### [What you are asked to do]
Search the entries for the word "true" and return every line where it is found.

### [Supplied entries]
-- ==== Sys2Proof/Laws/Answers.lean ====
section
/-!
SUPPORT. Laws/Answers.lean: in which form each command answers, which says what it cannot change.
-/

namespace Sys2Proof.Machine
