-- ==== Sys2Proof/Laws/State.lean ====
section
/-!
SUPPORT. Laws/State.lean: one lemma per field and update of the state, so that no proof unfolds a record update.
-/

namespace Sys2Proof.Machine

/-! ## State.setReg -/

@[simp] theorem State.setReg_pending (s : State) (off v : Nat) : (s.setReg off v).pending = s.pending := rfl
@[simp] theorem State.setReg_free (s : State) (off v : Nat) : (s.setReg off v).free = s.free := rfl
@[simp] theorem State.setReg_readData (s : State) (off v : Nat) : (s.setReg off v).readData = s.readData := rfl
@[simp] theorem State.setReg_readBytes (s : State) (off v : Nat) : (s.setReg off v).readBytes = s.readBytes := rfl
@[simp] theorem State.setReg_regs (s : State) (off v : Nat) : (s.setReg off v).regs = Tbl.set regReset s.regs off (BitVec.ofNat 64 v) := rfl
@[simp] theorem State.setReg_latches (s : State) (off v : Nat) : (s.setReg off v).latches = s.latches := rfl
@[simp] theorem State.setReg_staging (s : State) (off v : Nat) : (s.setReg off v).staging = s.staging := rfl
@[simp] theorem State.setReg_mem (s : State) (off v : Nat) : (s.setReg off v).mem = s.mem := rfl
@[simp] theorem State.setReg_badWords (s : State) (off v : Nat) : (s.setReg off v).badWords = s.badWords := rfl
@[simp] theorem State.setReg_host (s : State) (off v : Nat) : (s.setReg off v).host = s.host := rfl
@[simp] theorem State.setReg_tick (s : State) (off v : Nat) : (s.setReg off v).tick = s.tick := rfl
@[simp] theorem State.setReg_binding (s : State) (off v : Nat) : (s.setReg off v).binding = s.binding := rfl
@[simp] theorem State.setReg_engines (s : State) (off v : Nat) : (s.setReg off v).engines = s.engines := rfl
@[simp] theorem State.setReg_cores (s : State) (off v : Nat) : (s.setReg off v).cores = s.cores := rfl
@[simp] theorem State.setReg_tokenQ (s : State) (off v : Nat) : (s.setReg off v).tokenQ = s.tokenQ := rfl
@[simp] theorem State.setReg_tokenLast (s : State) (off v : Nat) : (s.setReg off v).tokenLast = s.tokenLast := rfl
@[simp] theorem State.setReg_vecs (s : State) (off v : Nat) : (s.setReg off v).vecs = s.vecs := rfl
@[simp] theorem State.setReg_yoyos (s : State) (off v : Nat) : (s.setReg off v).yoyos = s.yoyos := rfl
@[simp] theorem State.setReg_kvTable (s : State) (off v : Nat) : (s.setReg off v).kvTable = s.kvTable := rfl
@[simp] theorem State.setReg_kv (s : State) (off v : Nat) : (s.setReg off v).kv = s.kv := rfl
@[simp] theorem State.setReg_att (s : State) (off v : Nat) : (s.setReg off v).att = s.att := rfl
@[simp] theorem State.setReg_bushels (s : State) (off v : Nat) : (s.setReg off v).bushels = s.bushels := rfl
@[simp] theorem State.setReg_rauQ (s : State) (off v : Nat) : (s.setReg off v).rauQ = s.rauQ := rfl
@[simp] theorem State.setReg_rauSeq (s : State) (off v : Nat) : (s.setReg off v).rauSeq = s.rauSeq := rfl
@[simp] theorem State.setReg_ends (s : State) (off v : Nat) : (s.setReg off v).ends = s.ends := rfl
@[simp] theorem State.setReg_verdict (s : State) (off v : Nat) : (s.setReg off v).verdict = s.verdict := rfl
@[simp] theorem State.setReg_upd (s : State) (off v : Nat) : (s.setReg off v).upd = s.upd := rfl
@[simp] theorem State.setReg_rules (s : State) (off v : Nat) : (s.setReg off v).rules = s.rules := rfl
@[simp] theorem State.setReg_ports (s : State) (off v : Nat) : (s.setReg off v).ports = s.ports := rfl
@[simp] theorem State.setReg_localQ (s : State) (off v : Nat) : (s.setReg off v).localQ = s.localQ := rfl
@[simp] theorem State.setReg_snap (s : State) (off v : Nat) : (s.setReg off v).snap = s.snap := rfl
@[simp] theorem State.setReg_tel (s : State) (off v : Nat) : (s.setReg off v).tel = s.tel := rfl
@[simp] theorem State.setReg_clk (s : State) (off v : Nat) : (s.setReg off v).clk = s.clk := rfl
@[simp] theorem State.setReg_budget (s : State) (off v : Nat) : (s.setReg off v).budget = s.budget := rfl
@[simp] theorem State.setReg_mon (s : State) (off v : Nat) : (s.setReg off v).mon = s.mon := rfl
@[simp] theorem State.setReg_halt (s : State) (off v : Nat) : (s.setReg off v).halt = s.halt := rfl
@[simp] theorem State.setReg_inst (s : State) (off v : Nat) : (s.setReg off v).inst = s.inst := rfl
@[simp] theorem State.setReg_nvm (s : State) (off v : Nat) : (s.setReg off v).nvm = s.nvm := rfl
@[simp] theorem State.setReg_fw (s : State) (off v : Nat) : (s.setReg off v).fw = s.fw := rfl
@[simp] theorem State.setReg_sec (s : State) (off v : Nat) : (s.setReg off v).sec = s.sec := rfl
@[simp] theorem State.setReg_spdm (s : State) (off v : Nat) : (s.setReg off v).spdm = s.spdm := rfl
@[simp] theorem State.setReg_i3c (s : State) (off v : Nat) : (s.setReg off v).i3c = s.i3c := rfl
@[simp] theorem State.setReg_pcie (s : State) (off v : Nat) : (s.setReg off v).pcie = s.pcie := rfl
@[simp] theorem State.setReg_maint (s : State) (off v : Nat) : (s.setReg off v).maint = s.maint := rfl
@[simp] theorem State.setReg_dieReset (s : State) (off v : Nat) : (s.setReg off v).dieReset = s.dieReset := rfl
@[simp] theorem State.setReg_resetReq (s : State) (off v : Nat) : (s.setReg off v).resetReq = s.resetReq := rfl
@[simp] theorem State.setReg_stackFail (s : State) (off v : Nat) : (s.setReg off v).stackFail = s.stackFail := rfl
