/-- The published vector of AES-256-GCM with key, nonce and one block of zeros. -/
theorem test_gcm_zeros :
    (gcmSeal (List.replicate 32 0#8) (List.replicate 12 0#8) [] (List.replicate 16 0#8)).map BitVec.toNat =
      [0xCE, 0xA7, 0x40, 0x3D, 0x4D, 0x60, 0x6B, 0x6E, 0x07, 0x4E, 0xC5, 0xD3, 0xBA, 0xF3, 0x9D, 0x18,
       0xD0, 0xD1, 0xC8, 0xA7, 0x99, 0x99, 0x6B, 0xF0, 0x26, 0x5B, 0x98, 0xB5, 0xD4, 0x8A, 0xB9, 0x19] := by decide +kernel

end Sys2Proof.Tests
end

section
/-!
PROOFS. Register writes (O31). A whole write of a register through BAR0 first counts the bytes that carry it (R340) and empties
the register's latches (R13); what R11, R355 and R404 then say is one case of `State.writeSlot` each.
-/

namespace Sys2Proof.Machine

/-! ## Bits by their access types -/

/-- Taking the bits of a mask from another number of `n` bits stays within `n` bits. -/
theorem add_land_lt_two_pow_add_land (mask : Nat) {n old v : Nat} (hold : old < 2 ^ n) (hv : v < 2 ^ n) :
    old + (v &&& mask) < 2 ^ n + (old &&& mask) := by
  induction n generalizing mask old v with
  | zero => simp_all
  | succ n ih =>
    have half := ih (mask / 2) (show old / 2 < 2 ^ n by omega) (show v / 2 < 2 ^ n by omega)
    rw [← Nat.and_div_two, ← Nat.and_div_two] at half
    have lowest : old % 2 + (v &&& mask) % 2 ≤ 1 + (old &&& mask) % 2 := by
      have oldBit := Nat.and_mod_two_pow (a := old) (b := mask) (n := 1)
      have newBit := Nat.and_mod_two_pow (a := v) (b := mask) (n := 1)
      rw [Nat.pow_one] at oldBit newBit
      rcases Nat.mod_two_eq_zero_or_one mask with outside | inside
      · rw [outside, Nat.and_zero] at oldBit newBit
        omega
      · rw [inside, Nat.and_one_is_mod, Nat.mod_mod] at oldBit newBit
        omega
    omega

/-- What a write makes of a register fits the register. -/
theorem written_lt (r : RegRow) {old v : Nat} (hold : old < 2 ^ 64) (hv : v < 2 ^ 64) : written r old v < 2 ^ 64 := by
  have merged := add_land_lt_two_pow_add_land (r.rw ||| r.sh) hold hv
  have kept : old &&& (r.rw ||| r.sh) ≤ old := Nat.and_le_left
  unfold written
  omega

/-! ## The state in which a write reaches its register -/

theorem State.served_congr {s t : State} (off : Nat) (ready : t.reg rHubReady = s.reg rHubReady)
    (rails : t.reg rPwrRailOff = s.reg rPwrRailOff) (dies : t.dieReset = s.dieReset) : t.served off = s.served off := by
  unfold State.served State.field
  rw [ready, rails, dies]

/-- The state in which a whole write reaches the register at `off`: the access is counted where it comes through BAR0 (R340),
and the register's latches are empty (R13). -/
def State.atSlot (s : State) (off : Nat) (how : Access) : State :=
  ((s.barRx how.bar (if how.full || wideAt off then 8 else 4)).dropLatch off).dropStaged off

theorem State.reg_atSlot_uncounted (s : State) (off : Nat) {how : Access} (h : how.bar = false) (j : Nat) :
    (s.atSlot off how).reg j = s.reg j := by
  simp [State.atSlot, State.barRx, h, State.reg]
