/-! ## Radio link -/

/-- R118: Radio on. With the rail ON it is DONE, already on. Otherwise it asks for its claim: granted, the claim is
committed, the light grant is pushed, the rail is ON and the receiver in HUNT; not granted, it is refused
NO_BUDGET. -/
def Clause.RadioOnAsksForClaim : Prop :=
  ∀ (s : State) (o : Offer) (c : Nat), offered s .link .radioOn o = true → c = s.link.settings.current →
    (s.link.rail = true →
        exec (.radioOn o) s
          = .next (carried s o (writeOutcome (offerRef o) .done .none
              (outcomeDetail [(1, 1), (1, 0), (2, 0), (2, s.power.budget), (2, committed s)]) (beginEvent s))))
      ∧ (s.link.rail = false → s.power.budget < committed s + c →
        exec (.radioOn o) s
          = .next (carried s o (writeOutcome (offerRef o) .refused .noBudget
              (outcomeDetail [(1, 0), (1, 0), (2, c), (2, s.power.budget), (2, committed s)]) (beginEvent s))))
      ∧ (s.link.rail = false → committed s + c ≤ s.power.budget →
        exec (.radioOn o) s
          = .next (carried s o (writeOutcome (offerRef o) .done .none
              (outcomeDetail [(1, 0), (1, 0), (2, c), (2, s.power.budget), (2, c + laneClaims s.panel)])
              ((((beginEvent s).withLink { s.link with
                rail := true
                connected := false
                signal := 0
                receiver := ⟨.hunt, false, s.link.receiver.crc⟩
                parcels := s.link.parcels.map fun p => { p with quiet := p.quiet.resume } }).withPower
                { s.power with radioClaim := c }).withLight
                (s.light.push (s.power.budget - (c + laneClaims s.panel)))))))

/-- R119: Radio off. With the rail OFF it is DONE, already off. Otherwise the rail goes OFF: the claim is released,
the light grant pushed, the receiver enters HUNT, the frames not yet handled and those to be sent are dropped,
the quiet timers pause, and the start scan runs. -/
def Clause.RadioOffReleasesClaim : Prop :=
  ∀ (s u v : State) (o : Offer), offered s .link .radioOff o = true →
    (s.link.rail = false →
        exec (.radioOff o) s
          = .next (carried s o (writeOutcome (offerRef o) .done .none
              (outcomeDetail [(1, 2), (1, 0), (2, 0), (2, s.power.budget), (2, committed s)]) (beginEvent s))))
      ∧ (s.link.rail = true →
          u = ((beginEvent s).withLink { s.link with
            rail := false
            connected := false
            signal := 0
            receiver := ⟨.hunt, false, s.link.receiver.crc⟩
            buffers := Vector.ofFn fun b => if s.link.handling = some b then s.link.buffers[b] else []
            fifo := []
            outbound := []
            sending := none
            sent := 0
            line := none
            parcels := s.link.parcels.map fun p => { p with quiet := p.quiet.pause } }).withPower
            { s.power with radioClaim := 0 } →
          v = scan ((u.withPower { u.power with
              shortfall := s.power.shortfall && decide (s.power.budget < committed u) }).withLight
            (s.light.push (s.power.budget - committed u))) →
          exec (.radioOff o) s
            = .next (carried s o (writeOutcome (offerRef o) .done .none
                (outcomeDetail [(1, 0), (1, 0), (2, s.power.radioClaim), (2, v.power.budget), (2, committed v)])
                v)))

/-- R118, R119: Radio on and Radio off. The bits of the two flags in the detail are the model's choice (log 18), and so
is a line on which nothing has been sent since the rail went ON (log 23). -/
def Obligations.RadioRailSwitches : Prop :=
  Clause.RadioOnAsksForClaim ∧ Clause.RadioOffReleasesClaim

/-- R120 to R122: the receiver byte by byte while the rail is ON. A delimiter ends HUNT and DISCARD; in FRAME an
escape sets the escape flag, a byte that decodes is written and the CRC advanced over it, and a wrong first byte
drops the frame without a fault, by the settings in force at that byte (log 41). -/
def Clause.ReceiverTakesBytes : Prop :=
  ∀ (s : State) (b : Fin 4) (x d : Byte), s.link.rail = true → x ≠ 0xE7 →
    (s.link.receiver.state = .hunt →
        exec .huntDelimiter s
          = .next (concluded ((beginEvent s).withLink { s.link with
              receiver := ⟨.idle, false, s.link.receiver.crc⟩ })))
      ∧ (∀ c, s.link.receiver.state = .discard c →
        exec .discardDelimiter s
          = .next (concluded ((beginEvent s).withLink { s.link with
              receiver := ⟨.idle, false, s.link.receiver.crc⟩ })))
      ∧ (s.link.receiver.state = .frame b → s.link.receiver.escape = false → x = 0xE5 →
        exec (.frameDataByte x) s
          = .next (concluded ((beginEvent s).withLink { s.link with
              receiver := ⟨.frame b, true, s.link.receiver.crc⟩ })))
      ∧ (s.link.receiver.state = .frame b → (x ≠ 0xE5 ∨ s.link.receiver.escape = true) →
          d = (if s.link.receiver.escape then x ^^^ 0x40 else x) →
          (s.link.buffers[b].length < 1034 →
            (s.link.buffers[b] = [] → s.link.settings.filter = true → d = s.link.settings.station ∨ d = 0xFF) →
            exec (.frameDataByte x) s
              = .next (concluded ((beginEvent s).withLink { s.link with
                  receiver := ⟨.frame b, false, crc16Byte s.link.receiver.crc d⟩
                  buffers := s.link.buffers.set b.1 (s.link.buffers[b] ++ [d]) b.2 })))
          ∧ (s.link.buffers[b] = [] → s.link.settings.filter = true → d ≠ s.link.settings.station → d ≠ 0xFF →
            exec (.stationMismatch x) s
              = .next (concluded ((beginEvent s).withLink { s.link with
                  receiver := ⟨.discard .station, false, s.link.receiver.crc⟩
                  buffers := s.link.buffers.set b.1 [] b.2 }))))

### [The answer]
  ∀ (s : State) (o : Offer) (c : Nat), offered s .link .radioOn o = true → c = s.link.settings.current →
    (s.link.rail = true →
                rail := true
  ∀ (s u v : State) (o : Offer), offered s .link .radioOff o = true →
      ∧ (s.link.rail = true →
  ∀ (s : State) (b : Fin 4) (x d : Byte), s.link.rail = true → x ≠ 0xE7 →
              receiver := ⟨.frame b, true, s.link.receiver.crc⟩ })))
      ∧ (s.link.receiver.state = .frame b → (x ≠ 0xE5 ∨ s.link.receiver.escape = true) →
            (s.link.buffers[b] = [] → s.link.settings.filter = true → d = s.link.settings.station ∨ d = 0xFF) →
          ∧ (s.link.buffers[b] = [] → s.link.settings.filter = true → d ≠ s.link.settings.station → d ≠ 0xFF →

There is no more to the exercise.